[Saved data entries]
----

-- ==== Sys2Proof/Certificates/Slice0/Obligations.lean ====
section
/-!
DEFINITION. The statements for the provers, each from the numbered rules of spec/ that its entry in OBLIGATIONS.json
cites. Statements that rest on a choice of the model say so.
-/

open Sys2Proof Sys2Proof.Machine

/-- For every instruction, with every operand at every value its encoding admits, and every list of bytes after it:
decoding the bytes of the instruction gives the instruction and leaves the rest. -/
def Obligations.DecodeOfEncodeIsTheInstruction : Prop :=
  ∀ (i : Instr) (rest : List Byte), decode (encode i ++ rest) = .ok (i, rest)

/-- Each byte sequence has one meaning: if the decoder answers an instruction, the bytes it consumed are that
instruction's encoding. -/
def Obligations.EncodeOfDecodeIsTheBytes : Prop :=
  ∀ (bytes rest : List Byte) (i : Instr), decode bytes = .ok (i, rest) → bytes = encode i ++ rest

/-- The 105 values listed in 30_encoding.md R57 are undefined: the decoder answers UnknownOpcode for each of them
whatever follows, gives no instruction for it, and a Ready tick on it faults and executes nothing; every other opcode
value is defined. -/
def Obligations.UndefinedOpcodesAreExactlyTheListed : Prop :=
  let undefinedValues : List Byte := [
      0x02, 0x03, 0x04, 0x07, 0x0B, 0x0C, 0x0F, 0x12, 0x13, 0x14, 0x17, 0x1A, 0x1B, 0x1C, 0x1F, 0x22, 0x23, 0x27,
      0x2B, 0x2F, 0x32, 0x33, 0x34, 0x37, 0x3A, 0x3B, 0x3C, 0x3F, 0x42, 0x43, 0x44, 0x47, 0x4B, 0x4F, 0x52, 0x53,
      0x54, 0x57, 0x5A, 0x5B, 0x5C, 0x5F, 0x62, 0x63, 0x64, 0x67, 0x6B, 0x6F, 0x72, 0x73, 0x74, 0x77, 0x7A, 0x7B,
      0x7C, 0x7F, 0x80, 0x82, 0x83, 0x87, 0x89, 0x8B, 0x8F, 0x92, 0x93, 0x97, 0x9B, 0x9C, 0x9E, 0x9F, 0xA3, 0xA7,
      0xAB, 0xAF, 0xB2, 0xB3, 0xB7, 0xBB, 0xBF, 0xC2, 0xC3, 0xC7, 0xCB, 0xCF, 0xD2, 0xD3, 0xD4, 0xD7, 0xDA, 0xDB,
      0xDC, 0xDF, 0xE2, 0xE3, 0xE7, 0xEB, 0xEF, 0xF2, 0xF3, 0xF4, 0xF7, 0xFA, 0xFB, 0xFC, 0xFF]
  undefinedValues.length = 105 ∧
    (∀ (op : Byte) (rest : List Byte), op ∈ undefinedValues ↔ decode (op :: rest) = .error (.unknownOpcode op)) ∧
    (∀ op b1 b2 : Byte, op ∈ undefinedValues ↔ instrOf op b1 b2 = none) ∧
    (∀ (s : State), s.stall = 0 → s.read s.pc ∈ undefinedValues →
      step s = .fault (.unknownOpcode s.pc (s.read s.pc)))

/-- The opcode table has 151 rows with 151 different opcodes and 56 different mnemonics, and for every opcode byte and
operand bytes the decoded instruction carries the opcode, mnemonic and mode of the row of that opcode. -/
def Obligations.TableAndDecoderAgree : Prop :=
  opcodeTable.length = Config.nOpcodes ∧ (opcodeTable.map OpRecord.opcode).Nodup ∧
    ((opcodeTable.map OpRecord.mnemonic).dedup).length = 56 ∧
    ∀ op b1 b2 : Byte,
      (instrOf op b1 b2).map (fun i => (i.opcode, i.mnemonic, i.operand.mode)) =
        (decodeRecord op).map (fun d => (op, d.mnemonic, d.mode))

/-- The encoding of an instruction has 2 bytes in the single-operand-byte modes, 3 bytes in the 16-bit operand modes
and 1 byte in Implied and Accumulator mode, and BRK has 1. -/
def Obligations.SizeIsAFunctionOfTheMode : Prop :=
  (∀ i : Instr, (encode i).length =
      match i.operand.mode with
      | .imm | .zp | .zpx | .zpy | .rel | .izx | .izy => 2
      | .abs | .abx | .aby | .ind => 3
      | .imp | .acc => 1) ∧
    (encode .brk).length = 1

----

> [EXERCISE OBJECTIVE]
Up to and including the line with "decoding the bytes", please return the records exactly, beginning from their first line.

> [TASK SOLUTION]
-- ==== Sys2Proof/Certificates/Slice0/Obligations.lean ====
section
/-!
DEFINITION. The statements for the provers, each from the numbered rules of spec/ that its entry in OBLIGATIONS.json
cites. Statements that rest on a choice of the model say so.
-/

open Sys2Proof Sys2Proof.Machine

/-- For every instruction, with every operand at every value its encoding admits, and every list of bytes after it:
decoding the bytes of the instruction gives the instruction and leaves the rest. -/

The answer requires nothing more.